» **Problem to solve**
Tally up the lines below that include the word "puts". Answer with the number alone.

» **Excerpted records**
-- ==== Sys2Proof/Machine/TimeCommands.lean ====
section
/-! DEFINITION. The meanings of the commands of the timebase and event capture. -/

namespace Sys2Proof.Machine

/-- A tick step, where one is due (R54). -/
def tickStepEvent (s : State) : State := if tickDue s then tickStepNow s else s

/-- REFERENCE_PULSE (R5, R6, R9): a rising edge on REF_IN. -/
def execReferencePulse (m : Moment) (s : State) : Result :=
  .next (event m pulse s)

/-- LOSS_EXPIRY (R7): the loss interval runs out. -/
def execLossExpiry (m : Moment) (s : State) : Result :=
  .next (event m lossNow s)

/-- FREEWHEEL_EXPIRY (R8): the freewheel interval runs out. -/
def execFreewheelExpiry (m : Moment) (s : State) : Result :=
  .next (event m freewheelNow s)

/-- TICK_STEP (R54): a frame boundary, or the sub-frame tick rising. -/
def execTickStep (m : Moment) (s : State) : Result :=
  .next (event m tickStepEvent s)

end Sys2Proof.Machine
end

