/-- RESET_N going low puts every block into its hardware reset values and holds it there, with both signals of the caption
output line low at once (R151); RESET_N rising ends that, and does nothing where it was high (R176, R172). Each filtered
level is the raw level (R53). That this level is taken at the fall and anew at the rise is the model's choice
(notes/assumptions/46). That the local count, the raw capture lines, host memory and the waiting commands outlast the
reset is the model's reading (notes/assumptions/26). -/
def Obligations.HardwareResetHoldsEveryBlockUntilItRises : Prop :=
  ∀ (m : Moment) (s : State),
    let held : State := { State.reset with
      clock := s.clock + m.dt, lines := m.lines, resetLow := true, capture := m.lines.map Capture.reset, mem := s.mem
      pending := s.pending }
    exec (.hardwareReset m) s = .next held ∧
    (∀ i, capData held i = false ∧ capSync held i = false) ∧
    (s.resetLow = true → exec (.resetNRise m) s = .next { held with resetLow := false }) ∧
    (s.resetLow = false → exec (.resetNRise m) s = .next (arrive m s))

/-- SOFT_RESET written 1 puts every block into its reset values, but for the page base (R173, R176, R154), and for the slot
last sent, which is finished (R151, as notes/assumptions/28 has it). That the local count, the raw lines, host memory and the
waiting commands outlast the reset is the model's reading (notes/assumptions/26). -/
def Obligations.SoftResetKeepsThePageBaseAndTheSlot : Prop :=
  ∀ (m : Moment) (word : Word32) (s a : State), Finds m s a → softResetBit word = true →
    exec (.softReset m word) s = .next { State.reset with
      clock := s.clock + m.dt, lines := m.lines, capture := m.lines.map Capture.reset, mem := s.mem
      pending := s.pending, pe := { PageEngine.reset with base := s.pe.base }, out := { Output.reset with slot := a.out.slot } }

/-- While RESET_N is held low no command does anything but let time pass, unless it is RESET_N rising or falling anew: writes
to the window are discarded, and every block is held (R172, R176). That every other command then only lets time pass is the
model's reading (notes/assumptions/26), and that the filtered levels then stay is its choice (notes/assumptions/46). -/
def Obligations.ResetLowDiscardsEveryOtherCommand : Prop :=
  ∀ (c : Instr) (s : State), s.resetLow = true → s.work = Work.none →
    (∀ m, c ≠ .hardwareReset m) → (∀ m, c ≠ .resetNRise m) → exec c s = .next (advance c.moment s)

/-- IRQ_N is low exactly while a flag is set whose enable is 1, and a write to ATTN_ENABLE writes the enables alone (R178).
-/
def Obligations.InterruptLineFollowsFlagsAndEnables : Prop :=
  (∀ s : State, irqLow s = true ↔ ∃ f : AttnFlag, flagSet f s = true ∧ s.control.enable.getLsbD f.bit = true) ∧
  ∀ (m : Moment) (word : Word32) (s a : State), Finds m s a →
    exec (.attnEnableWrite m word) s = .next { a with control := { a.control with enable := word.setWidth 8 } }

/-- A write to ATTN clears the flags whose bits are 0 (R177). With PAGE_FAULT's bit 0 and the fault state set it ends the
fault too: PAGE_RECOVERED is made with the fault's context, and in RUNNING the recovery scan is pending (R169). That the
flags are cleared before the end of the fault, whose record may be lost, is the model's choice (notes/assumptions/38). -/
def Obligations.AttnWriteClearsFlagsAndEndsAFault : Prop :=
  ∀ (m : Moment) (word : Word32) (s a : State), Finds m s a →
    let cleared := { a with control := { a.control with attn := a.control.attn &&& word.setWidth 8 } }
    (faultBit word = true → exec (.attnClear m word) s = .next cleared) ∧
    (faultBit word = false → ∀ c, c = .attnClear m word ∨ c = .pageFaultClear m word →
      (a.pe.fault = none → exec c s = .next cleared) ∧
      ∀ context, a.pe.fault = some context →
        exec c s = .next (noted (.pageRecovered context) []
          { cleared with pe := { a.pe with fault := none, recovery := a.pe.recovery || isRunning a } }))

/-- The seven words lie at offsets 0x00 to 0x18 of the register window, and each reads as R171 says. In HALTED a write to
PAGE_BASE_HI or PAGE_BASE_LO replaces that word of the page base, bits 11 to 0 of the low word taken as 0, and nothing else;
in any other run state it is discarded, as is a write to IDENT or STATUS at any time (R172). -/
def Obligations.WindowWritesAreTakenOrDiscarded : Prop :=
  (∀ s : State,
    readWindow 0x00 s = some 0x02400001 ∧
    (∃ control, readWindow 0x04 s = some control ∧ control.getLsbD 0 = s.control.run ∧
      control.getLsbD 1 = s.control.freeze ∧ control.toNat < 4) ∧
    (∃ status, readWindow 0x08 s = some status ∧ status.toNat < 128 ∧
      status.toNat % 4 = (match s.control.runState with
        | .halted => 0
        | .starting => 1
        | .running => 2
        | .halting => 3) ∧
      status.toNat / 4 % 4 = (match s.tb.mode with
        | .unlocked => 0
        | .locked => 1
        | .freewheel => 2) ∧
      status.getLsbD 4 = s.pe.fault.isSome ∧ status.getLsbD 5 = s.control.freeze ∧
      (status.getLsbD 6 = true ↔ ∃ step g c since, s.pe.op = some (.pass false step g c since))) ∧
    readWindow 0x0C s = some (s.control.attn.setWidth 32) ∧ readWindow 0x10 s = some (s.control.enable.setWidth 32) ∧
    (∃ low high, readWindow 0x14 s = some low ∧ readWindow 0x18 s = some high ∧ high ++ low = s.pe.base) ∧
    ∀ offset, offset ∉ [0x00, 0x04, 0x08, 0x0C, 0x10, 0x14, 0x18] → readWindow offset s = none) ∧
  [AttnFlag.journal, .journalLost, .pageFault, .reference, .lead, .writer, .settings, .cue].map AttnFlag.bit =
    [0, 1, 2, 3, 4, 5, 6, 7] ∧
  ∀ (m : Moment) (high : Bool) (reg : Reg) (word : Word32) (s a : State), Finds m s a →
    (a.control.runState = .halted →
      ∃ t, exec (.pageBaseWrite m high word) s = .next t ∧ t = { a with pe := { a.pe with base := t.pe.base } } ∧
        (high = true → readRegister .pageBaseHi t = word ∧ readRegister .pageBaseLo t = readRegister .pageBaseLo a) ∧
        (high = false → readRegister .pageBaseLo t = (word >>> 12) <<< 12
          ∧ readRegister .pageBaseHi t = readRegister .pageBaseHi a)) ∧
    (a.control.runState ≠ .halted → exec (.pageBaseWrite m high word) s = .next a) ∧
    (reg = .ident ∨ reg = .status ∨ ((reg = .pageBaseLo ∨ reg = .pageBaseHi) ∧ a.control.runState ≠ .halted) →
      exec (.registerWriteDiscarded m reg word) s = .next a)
...
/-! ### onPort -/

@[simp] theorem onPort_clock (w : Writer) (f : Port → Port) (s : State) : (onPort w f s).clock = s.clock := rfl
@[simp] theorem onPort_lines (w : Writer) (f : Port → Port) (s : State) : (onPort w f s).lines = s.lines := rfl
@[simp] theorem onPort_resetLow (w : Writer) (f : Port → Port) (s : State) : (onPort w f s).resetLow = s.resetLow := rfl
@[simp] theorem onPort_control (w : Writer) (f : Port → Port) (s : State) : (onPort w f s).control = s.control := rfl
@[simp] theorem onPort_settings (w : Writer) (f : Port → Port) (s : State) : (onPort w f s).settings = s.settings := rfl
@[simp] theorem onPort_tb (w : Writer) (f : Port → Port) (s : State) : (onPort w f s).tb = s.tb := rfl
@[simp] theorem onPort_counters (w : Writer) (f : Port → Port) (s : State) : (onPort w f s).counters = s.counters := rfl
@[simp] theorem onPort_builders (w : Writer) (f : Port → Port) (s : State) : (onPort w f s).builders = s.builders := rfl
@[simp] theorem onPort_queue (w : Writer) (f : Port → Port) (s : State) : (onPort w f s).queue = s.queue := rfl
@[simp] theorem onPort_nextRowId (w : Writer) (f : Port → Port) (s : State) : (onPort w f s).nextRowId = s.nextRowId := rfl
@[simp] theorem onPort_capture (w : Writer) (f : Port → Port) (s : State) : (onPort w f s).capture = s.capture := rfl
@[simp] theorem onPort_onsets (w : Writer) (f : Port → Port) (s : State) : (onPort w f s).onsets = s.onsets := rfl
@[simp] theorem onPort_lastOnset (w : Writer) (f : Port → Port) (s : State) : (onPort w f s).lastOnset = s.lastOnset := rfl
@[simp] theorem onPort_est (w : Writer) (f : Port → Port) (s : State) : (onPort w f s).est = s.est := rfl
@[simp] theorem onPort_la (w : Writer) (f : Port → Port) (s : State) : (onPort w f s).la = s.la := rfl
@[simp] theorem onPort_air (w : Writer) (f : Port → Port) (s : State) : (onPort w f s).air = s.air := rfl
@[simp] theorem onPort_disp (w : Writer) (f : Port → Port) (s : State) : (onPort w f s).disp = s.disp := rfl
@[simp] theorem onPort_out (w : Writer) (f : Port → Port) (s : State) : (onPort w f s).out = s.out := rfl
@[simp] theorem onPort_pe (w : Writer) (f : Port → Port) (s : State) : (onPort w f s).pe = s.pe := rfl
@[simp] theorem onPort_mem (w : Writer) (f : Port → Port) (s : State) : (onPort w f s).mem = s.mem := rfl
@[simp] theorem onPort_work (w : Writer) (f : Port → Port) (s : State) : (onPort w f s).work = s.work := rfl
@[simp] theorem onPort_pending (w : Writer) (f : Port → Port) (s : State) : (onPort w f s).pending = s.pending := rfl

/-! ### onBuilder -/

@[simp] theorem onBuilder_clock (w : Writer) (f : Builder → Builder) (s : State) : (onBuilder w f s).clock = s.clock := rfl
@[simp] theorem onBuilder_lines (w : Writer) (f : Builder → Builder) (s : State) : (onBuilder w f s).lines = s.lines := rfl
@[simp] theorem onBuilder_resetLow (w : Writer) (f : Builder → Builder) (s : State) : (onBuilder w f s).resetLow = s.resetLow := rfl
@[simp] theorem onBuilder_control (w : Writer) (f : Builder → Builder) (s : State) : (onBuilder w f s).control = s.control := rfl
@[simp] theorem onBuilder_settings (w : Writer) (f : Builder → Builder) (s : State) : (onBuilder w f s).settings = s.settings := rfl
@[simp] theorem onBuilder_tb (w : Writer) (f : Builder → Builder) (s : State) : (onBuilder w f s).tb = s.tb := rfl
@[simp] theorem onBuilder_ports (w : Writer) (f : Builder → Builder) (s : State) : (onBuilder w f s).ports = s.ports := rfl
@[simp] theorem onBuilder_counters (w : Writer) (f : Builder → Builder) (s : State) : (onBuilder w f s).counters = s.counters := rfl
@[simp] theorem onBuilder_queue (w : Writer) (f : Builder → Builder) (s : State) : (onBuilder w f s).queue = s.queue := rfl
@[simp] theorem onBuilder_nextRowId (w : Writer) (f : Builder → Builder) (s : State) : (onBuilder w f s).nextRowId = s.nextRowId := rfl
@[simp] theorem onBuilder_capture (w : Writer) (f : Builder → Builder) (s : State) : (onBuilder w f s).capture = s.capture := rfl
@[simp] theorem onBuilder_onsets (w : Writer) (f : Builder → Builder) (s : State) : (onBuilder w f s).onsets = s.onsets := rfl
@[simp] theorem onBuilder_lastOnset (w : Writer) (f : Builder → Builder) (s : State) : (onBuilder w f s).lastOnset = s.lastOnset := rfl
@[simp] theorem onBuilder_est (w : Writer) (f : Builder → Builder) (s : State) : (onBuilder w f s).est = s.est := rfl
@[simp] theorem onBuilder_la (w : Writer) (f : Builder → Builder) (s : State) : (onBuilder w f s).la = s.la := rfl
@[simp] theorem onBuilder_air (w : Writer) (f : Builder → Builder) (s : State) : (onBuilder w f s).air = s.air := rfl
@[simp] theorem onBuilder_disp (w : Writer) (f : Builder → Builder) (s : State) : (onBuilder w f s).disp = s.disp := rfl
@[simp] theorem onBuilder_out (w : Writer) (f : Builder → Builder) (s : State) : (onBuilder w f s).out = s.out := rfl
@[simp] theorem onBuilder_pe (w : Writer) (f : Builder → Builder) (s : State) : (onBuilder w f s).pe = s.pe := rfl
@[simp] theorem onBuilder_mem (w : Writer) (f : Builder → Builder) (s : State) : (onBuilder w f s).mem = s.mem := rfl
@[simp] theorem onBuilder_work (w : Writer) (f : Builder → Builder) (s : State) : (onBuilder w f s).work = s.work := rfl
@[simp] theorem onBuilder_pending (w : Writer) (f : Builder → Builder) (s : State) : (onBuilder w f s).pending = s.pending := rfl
--
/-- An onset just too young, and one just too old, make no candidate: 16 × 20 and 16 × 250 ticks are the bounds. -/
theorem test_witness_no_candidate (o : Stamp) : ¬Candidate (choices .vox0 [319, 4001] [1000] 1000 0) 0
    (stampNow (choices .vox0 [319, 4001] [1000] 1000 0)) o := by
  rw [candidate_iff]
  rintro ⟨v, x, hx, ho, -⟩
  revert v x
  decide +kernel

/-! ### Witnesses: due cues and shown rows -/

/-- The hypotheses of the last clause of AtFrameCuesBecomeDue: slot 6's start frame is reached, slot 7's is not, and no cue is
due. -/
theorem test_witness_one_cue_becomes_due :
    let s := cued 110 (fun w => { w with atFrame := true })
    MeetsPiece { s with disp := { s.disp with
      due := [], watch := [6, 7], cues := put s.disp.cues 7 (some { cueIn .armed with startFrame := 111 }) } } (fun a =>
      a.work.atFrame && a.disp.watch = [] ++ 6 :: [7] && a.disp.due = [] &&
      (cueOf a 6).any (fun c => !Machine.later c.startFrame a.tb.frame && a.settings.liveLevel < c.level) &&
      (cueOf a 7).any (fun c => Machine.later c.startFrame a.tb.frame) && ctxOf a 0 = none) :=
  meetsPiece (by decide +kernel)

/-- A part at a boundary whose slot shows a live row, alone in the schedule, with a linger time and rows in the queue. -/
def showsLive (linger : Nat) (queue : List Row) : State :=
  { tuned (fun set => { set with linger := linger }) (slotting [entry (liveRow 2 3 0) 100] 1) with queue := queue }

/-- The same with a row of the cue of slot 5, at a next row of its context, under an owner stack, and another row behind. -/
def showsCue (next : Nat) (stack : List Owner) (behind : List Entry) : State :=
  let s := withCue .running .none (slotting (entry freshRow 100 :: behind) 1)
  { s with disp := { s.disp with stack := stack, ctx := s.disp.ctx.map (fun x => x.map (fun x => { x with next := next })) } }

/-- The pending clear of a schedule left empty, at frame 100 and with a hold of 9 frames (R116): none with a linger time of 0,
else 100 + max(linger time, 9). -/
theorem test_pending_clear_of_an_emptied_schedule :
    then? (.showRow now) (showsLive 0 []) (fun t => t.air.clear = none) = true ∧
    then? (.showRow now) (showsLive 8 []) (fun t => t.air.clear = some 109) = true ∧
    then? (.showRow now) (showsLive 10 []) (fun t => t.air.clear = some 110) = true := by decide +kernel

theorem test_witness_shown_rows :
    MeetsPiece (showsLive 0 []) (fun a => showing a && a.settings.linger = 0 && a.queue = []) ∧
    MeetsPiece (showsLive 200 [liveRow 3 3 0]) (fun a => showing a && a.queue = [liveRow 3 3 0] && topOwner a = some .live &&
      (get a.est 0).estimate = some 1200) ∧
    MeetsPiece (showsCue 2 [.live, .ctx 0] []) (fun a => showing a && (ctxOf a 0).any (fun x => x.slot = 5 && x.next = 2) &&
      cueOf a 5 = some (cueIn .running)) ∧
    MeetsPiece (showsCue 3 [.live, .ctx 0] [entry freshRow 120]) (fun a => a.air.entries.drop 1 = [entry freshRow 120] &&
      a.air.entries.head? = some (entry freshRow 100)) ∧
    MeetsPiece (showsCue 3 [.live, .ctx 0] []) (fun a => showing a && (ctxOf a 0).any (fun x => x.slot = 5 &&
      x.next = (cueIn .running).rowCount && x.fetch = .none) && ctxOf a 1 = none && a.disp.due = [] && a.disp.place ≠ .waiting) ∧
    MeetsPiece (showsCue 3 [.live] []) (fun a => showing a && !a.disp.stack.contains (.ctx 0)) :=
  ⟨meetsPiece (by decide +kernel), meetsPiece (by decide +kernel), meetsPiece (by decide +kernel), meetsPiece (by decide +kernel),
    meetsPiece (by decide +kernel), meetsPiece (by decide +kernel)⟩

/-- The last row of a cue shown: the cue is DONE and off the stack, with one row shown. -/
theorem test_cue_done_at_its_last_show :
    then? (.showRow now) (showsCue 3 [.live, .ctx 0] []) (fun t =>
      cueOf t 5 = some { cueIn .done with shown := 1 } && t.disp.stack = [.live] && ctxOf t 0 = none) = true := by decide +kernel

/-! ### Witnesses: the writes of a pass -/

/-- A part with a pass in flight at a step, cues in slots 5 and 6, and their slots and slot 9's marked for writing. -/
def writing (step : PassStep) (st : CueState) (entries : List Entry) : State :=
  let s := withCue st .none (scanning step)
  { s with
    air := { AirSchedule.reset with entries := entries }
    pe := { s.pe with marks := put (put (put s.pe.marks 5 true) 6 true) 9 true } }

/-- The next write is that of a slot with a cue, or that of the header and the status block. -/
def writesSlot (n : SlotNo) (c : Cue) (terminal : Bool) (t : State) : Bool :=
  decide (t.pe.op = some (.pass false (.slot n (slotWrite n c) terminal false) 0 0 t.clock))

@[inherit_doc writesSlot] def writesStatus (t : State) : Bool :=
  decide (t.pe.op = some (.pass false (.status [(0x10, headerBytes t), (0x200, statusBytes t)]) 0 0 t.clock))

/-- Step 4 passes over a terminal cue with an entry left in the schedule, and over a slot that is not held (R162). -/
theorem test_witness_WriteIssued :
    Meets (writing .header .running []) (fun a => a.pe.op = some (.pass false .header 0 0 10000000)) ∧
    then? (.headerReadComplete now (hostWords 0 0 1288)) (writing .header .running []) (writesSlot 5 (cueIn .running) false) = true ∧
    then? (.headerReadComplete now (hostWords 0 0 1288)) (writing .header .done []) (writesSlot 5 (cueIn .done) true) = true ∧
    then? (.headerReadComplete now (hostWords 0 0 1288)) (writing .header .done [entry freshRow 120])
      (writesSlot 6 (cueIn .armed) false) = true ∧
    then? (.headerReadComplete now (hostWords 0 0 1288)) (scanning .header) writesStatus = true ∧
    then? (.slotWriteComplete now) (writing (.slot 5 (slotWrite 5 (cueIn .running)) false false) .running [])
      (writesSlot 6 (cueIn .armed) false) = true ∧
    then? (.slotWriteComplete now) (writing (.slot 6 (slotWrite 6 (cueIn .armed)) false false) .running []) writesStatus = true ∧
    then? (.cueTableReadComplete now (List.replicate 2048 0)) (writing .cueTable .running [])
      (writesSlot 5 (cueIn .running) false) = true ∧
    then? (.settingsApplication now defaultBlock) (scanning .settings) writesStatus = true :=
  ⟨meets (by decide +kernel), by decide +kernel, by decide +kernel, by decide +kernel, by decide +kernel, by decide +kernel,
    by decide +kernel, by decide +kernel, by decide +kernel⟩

» **Solution to this problem**
2